B. Orchestration (Kubernetes)
When running hundreds of containers, you need a system to manage them (start, stop, scale, heal).
- Tool: Kubernetes (K8s).
C. Infrastructure as Code (IaC)
Managing and provisioning computer data centers through machine-readable definition files, rather than physical hardware configuration or interactive configuration tools.
- Tools: Terraform, Ansible, AWS CloudFormation.
D. DevOps (CI/CD)
Techniques for continuous integration and continuous delivery of code to the cloud.
- Tools: Jenkins, GitLab CI, Azure DevOps.
8. Job Roles and Skillset for Cloud Computing
As cloud adoption grows, specific roles have emerged in the IT industry.
Job Roles:
- Cloud Architect: Designs the overall cloud strategy and infrastructure structure.
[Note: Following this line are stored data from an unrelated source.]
/-- OBSERVATION_WINDOW (R416). -/
def obsWindow (subjKind subj kind : Nat) (d : Dev) : Dev :=
  match d.fab.obs.find? fun w => w.subjKind == subjKind && w.subj == subj && w.kind == kind && !w.closed && decide (w.opened + msT 1 ≤ d.now) with
  | none => d
  | some w =>
    let d1 := d.setFab fun f => { f with
      obsN := f.obsN - w.stored, obsLost := 0
      obs := f.obs.map fun (x : ObsWin) => if x == w then { x with closed := true } else x }
    if kind < 2 then
      d1.raise (if kind = 0 then 0x0609 else 0x060A) (if kind = 0 then sevMajor else sevInfo) 0
        [fIdx subj, fByte subjKind, fCnt w.observers.length, fCnt d.fab.obsLost, f8 w.first, f8 w.last]
    else d1

/-! ### Reachability (R404, R120-R122) -/

/-- The devices some RUNNING link reaches, in rising order (R404). -/
def reachNow (d : Dev) : List Nat :=
  let ls := d.fab.link.filter fun l => l.2.obj.st == .running && !d.planeOut l.2
  (List.range 2048).filter fun n => n != d.devId && ls.any fun l => l.2.reach.contains n

/-- The reachability vector brought up to date (R122, R285): devices lost and regained. -/
def reachRefresh (d : Dev) : Dev :=
  let new := d.reachNow
  let old := d.fwd.reachable
  let gone := old.filter fun n => !new.contains n
  let back := new.filter fun n => !old.contains n
  let d1 := ({ d with fwd := { d.fwd with
    reachable := new, awaitVector := (d.fwd.awaitVector.filter fun n => new.contains n) ++ back } } : Dev).liveCheck
  let d2 := gone.foldl (fun (x : Dev) n => observe 0 0 n ((creditUnreach n x).raise 0x0603 sevMajor 0 [fIdx n])) d1
  back.foldl (fun (x : Dev) n => observe 0 1 n ((creditReach n x).raise 0x0603 sevInfo 0 [fIdx n])) d2

/-! ### Link states (R396, R403, R405) -/

/-- The code of a cause (Table 12.10). -/
def linkCause : LinkCause → Nat
  | .signal => 0 | .replays => 1 | .notice => 2 | .duplicateId => 3 | .qualification => 4

/-- DISCOVER sent on a link that waits for its peer's (R403): a device, its ID, plane 0, its port. -/
def sendDiscover (l : Nat) (d : Dev) : Dev := d.emit (.linkMsg l 2 [0, d.devId, 0, l])

/-- A RUNNING link goes down (R396, Table 12.4). -/
def linkDrop (l : Nat) (c : LinkCause) (d : Dev) : Dev :=
  let x := d.getLink l
  if x.obj.st != .running then d
  else
    let d1 := d.putLink l { x with
      obj := { x.obj with st := .starting, prev := .running, since := d.nowNs }, phase := .discover, phaseDue := none, reach := []
      retry := [], gap := false, dreq := none }
    let d2 := (resendCells l x.retry (reachRefresh d1)).sendDiscover l
    observe 2 0 l (d2.raise 0x0602 sevMinor (linkHandle l) [fByte (linkCause c)])

/-- DISCOVER (R403). -/
def discoverMsg (l : Nat) (m : DiscoverMsg) (d : Dev) : Dev :=
  let x := d.getLink l
  if x.obj.st != .starting || x.phase != .discover || !d.fab.light.contains l then d
  else if m.isDevice && m.id == d.devId then
    (d.putLink l { x with phase := .retry, phaseDue := some (d.now + secT 1), peer := none }).raise 0x0602 sevMinor (linkHandle l) [fByte 3]
  else
    (d.putLink l { x with peer := some (m.isDevice, m.id, m.plane, m.port), phase := .qualify, phaseDue := some (d.now + secT 1)
                          measAt := d.now }).sendDiscover l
- Cloud Engineer: Responsible for the implementation, maintenance, and support of cloud services.
- DevOps Engineer: Bridges the gap between development and operations, focusing on automation and CI/CD.
- Cloud Security Specialist: Ensures the security of data and compliance with regulations in the cloud.
Required Skillsets:
- Cloud Platforms: Deep knowledge of at least one major provider (AWS, Azure, or GCP).
- Operating Systems: Strong proficiency in Linux (command line).
- Networking: Understanding of DNS, TCP/IP, VPNs, Firewalls, and Load Balancers.
- Programming: Python, Go, or Node.js for scripting and automation.
- Database Skills: SQL and NoSQL database management.
- Security: IAM (Identity and Access Management), encryption standards.